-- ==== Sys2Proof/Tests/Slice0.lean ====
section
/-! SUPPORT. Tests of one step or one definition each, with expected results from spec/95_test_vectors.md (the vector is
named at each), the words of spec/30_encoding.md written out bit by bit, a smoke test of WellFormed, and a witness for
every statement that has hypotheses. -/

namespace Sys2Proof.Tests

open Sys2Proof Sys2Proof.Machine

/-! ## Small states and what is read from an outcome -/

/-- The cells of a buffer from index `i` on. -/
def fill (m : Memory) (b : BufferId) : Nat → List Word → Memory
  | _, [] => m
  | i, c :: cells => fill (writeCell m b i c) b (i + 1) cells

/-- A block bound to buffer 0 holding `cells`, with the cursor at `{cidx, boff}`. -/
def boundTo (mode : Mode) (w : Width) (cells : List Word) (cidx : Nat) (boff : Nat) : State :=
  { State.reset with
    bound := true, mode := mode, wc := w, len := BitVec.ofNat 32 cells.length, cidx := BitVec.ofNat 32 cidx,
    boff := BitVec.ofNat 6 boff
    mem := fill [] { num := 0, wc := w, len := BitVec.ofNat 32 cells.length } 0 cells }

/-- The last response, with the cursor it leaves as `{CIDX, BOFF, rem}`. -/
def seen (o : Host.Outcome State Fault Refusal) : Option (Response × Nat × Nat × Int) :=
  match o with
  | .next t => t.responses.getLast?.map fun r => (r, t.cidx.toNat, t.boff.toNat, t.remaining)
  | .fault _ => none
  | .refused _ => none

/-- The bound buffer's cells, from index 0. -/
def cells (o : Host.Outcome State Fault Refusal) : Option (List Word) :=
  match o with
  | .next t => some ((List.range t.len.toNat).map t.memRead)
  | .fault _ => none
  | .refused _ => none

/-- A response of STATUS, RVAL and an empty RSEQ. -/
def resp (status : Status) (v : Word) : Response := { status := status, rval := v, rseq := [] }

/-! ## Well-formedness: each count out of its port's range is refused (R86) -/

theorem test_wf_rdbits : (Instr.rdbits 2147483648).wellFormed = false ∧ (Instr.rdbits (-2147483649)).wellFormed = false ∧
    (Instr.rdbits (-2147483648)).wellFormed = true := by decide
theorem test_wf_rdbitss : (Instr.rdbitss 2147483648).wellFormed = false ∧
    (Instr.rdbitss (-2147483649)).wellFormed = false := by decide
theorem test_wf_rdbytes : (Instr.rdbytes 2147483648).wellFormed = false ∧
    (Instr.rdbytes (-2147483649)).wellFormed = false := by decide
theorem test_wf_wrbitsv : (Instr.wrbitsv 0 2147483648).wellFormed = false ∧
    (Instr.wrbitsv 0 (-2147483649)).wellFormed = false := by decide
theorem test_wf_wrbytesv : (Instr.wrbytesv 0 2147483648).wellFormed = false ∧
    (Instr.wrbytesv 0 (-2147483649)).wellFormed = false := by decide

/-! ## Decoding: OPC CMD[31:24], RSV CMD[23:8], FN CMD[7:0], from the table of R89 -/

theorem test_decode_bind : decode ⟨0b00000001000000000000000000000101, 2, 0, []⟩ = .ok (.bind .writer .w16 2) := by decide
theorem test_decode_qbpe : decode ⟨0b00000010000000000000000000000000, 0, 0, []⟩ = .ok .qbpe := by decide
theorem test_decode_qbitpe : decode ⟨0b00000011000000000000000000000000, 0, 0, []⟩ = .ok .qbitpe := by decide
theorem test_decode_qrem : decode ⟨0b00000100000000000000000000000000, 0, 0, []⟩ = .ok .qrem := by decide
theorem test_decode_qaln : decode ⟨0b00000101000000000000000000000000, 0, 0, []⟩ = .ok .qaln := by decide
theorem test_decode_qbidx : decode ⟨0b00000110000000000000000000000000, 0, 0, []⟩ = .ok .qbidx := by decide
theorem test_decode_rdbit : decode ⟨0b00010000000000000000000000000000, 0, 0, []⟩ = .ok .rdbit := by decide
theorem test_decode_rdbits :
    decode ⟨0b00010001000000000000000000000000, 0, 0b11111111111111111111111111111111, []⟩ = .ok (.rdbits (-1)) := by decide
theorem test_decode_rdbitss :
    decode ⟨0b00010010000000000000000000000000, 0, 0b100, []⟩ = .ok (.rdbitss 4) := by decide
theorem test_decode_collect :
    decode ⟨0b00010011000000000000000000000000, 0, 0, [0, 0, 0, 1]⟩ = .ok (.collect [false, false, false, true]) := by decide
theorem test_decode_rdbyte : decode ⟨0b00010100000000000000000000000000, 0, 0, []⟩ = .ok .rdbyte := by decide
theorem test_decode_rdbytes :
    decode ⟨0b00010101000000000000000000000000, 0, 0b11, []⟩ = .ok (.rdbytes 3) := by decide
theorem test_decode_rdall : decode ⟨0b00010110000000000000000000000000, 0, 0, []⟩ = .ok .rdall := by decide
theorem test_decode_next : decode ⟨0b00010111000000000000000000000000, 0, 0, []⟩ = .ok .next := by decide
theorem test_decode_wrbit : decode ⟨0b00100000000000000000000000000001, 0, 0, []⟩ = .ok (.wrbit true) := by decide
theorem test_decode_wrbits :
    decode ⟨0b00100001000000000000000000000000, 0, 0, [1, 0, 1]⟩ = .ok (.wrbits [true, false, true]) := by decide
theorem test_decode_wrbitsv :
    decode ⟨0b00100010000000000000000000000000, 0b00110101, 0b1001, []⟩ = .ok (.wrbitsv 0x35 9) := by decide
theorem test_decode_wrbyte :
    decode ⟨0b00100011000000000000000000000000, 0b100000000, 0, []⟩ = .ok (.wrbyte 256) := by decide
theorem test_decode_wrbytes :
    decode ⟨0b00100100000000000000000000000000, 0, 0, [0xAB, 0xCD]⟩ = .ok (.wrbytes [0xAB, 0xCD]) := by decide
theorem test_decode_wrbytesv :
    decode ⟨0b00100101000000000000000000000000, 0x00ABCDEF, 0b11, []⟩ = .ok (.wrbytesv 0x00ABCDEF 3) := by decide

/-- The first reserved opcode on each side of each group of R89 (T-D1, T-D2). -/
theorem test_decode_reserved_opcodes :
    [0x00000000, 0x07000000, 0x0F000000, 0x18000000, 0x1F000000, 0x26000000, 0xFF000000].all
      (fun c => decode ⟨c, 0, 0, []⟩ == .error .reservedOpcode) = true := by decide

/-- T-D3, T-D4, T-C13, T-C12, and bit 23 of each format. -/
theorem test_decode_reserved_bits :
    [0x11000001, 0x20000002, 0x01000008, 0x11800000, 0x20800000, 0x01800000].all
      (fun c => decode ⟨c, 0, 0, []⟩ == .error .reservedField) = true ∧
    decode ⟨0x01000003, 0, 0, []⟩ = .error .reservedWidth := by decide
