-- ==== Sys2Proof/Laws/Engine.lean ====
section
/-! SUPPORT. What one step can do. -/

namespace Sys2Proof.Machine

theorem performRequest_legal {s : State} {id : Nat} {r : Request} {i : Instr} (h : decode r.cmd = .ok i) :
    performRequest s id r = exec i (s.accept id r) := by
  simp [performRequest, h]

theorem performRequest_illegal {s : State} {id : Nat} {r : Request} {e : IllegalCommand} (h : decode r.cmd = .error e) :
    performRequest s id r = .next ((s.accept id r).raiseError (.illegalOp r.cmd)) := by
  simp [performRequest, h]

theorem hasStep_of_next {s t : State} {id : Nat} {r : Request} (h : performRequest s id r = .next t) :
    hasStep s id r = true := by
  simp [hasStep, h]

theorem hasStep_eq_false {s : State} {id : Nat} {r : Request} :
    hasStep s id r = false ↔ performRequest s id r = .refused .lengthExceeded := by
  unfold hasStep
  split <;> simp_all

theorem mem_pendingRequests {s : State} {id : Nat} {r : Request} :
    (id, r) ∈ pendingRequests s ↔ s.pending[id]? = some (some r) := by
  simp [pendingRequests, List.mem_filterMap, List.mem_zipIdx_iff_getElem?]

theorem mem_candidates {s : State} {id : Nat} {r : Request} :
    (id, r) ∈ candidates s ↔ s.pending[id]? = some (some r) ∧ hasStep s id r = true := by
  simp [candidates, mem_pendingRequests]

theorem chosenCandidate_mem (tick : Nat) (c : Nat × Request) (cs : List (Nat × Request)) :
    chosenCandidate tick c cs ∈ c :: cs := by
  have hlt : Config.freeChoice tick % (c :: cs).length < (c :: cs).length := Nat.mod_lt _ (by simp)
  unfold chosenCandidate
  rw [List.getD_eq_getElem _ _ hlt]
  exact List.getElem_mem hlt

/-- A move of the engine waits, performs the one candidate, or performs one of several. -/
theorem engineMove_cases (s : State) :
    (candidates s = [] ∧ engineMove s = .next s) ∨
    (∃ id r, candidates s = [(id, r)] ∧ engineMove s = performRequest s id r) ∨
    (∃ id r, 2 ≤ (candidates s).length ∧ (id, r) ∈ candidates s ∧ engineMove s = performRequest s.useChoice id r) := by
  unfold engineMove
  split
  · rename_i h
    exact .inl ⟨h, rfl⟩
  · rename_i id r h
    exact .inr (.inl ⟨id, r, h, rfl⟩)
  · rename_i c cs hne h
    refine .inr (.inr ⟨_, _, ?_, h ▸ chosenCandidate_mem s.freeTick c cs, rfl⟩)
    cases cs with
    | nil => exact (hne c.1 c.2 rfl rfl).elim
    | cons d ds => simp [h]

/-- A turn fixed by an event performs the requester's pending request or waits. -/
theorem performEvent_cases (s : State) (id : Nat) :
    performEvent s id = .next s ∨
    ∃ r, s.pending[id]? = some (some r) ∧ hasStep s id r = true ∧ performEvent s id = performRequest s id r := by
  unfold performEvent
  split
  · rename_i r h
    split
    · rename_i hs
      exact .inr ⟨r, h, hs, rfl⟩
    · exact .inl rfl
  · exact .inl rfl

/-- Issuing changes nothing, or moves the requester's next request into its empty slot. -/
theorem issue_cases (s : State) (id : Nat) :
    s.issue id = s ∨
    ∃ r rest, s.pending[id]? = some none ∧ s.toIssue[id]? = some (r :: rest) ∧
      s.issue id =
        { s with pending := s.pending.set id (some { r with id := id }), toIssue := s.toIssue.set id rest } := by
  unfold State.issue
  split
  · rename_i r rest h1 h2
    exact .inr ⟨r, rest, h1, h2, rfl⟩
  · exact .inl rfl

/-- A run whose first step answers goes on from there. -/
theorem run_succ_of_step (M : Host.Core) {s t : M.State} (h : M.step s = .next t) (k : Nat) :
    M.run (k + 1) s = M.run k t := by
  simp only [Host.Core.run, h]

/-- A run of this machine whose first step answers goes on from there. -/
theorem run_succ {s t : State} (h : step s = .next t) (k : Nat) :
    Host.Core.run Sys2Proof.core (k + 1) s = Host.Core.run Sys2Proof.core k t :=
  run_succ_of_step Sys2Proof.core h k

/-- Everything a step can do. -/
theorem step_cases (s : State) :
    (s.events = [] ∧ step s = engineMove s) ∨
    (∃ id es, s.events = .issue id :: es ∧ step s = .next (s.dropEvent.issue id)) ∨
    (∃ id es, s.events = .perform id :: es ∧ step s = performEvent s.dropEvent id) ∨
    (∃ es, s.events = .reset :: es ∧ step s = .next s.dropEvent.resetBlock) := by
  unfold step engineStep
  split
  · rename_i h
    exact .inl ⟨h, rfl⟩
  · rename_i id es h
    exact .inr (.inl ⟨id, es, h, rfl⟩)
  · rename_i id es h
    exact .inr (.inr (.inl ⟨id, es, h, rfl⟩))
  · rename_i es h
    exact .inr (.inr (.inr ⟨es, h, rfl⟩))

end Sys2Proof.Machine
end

........

## Exercise
Of the entries above, repeat exactly the lines between the line with "have hlt : Config.freeChoice" and the line with "theorem engineMove_cases (s", inclusive, and no others.

## Output
  have hlt : Config.freeChoice tick % (c :: cs).length < (c :: cs).length := Nat.mod_lt _ (by simp)
  unfold chosenCandidate
  rw [List.getD_eq_getElem _ _ hlt]
  exact List.getElem_mem hlt

/-- A move of the engine waits, performs the one candidate, or performs one of several. -/
theorem engineMove_cases (s : State) :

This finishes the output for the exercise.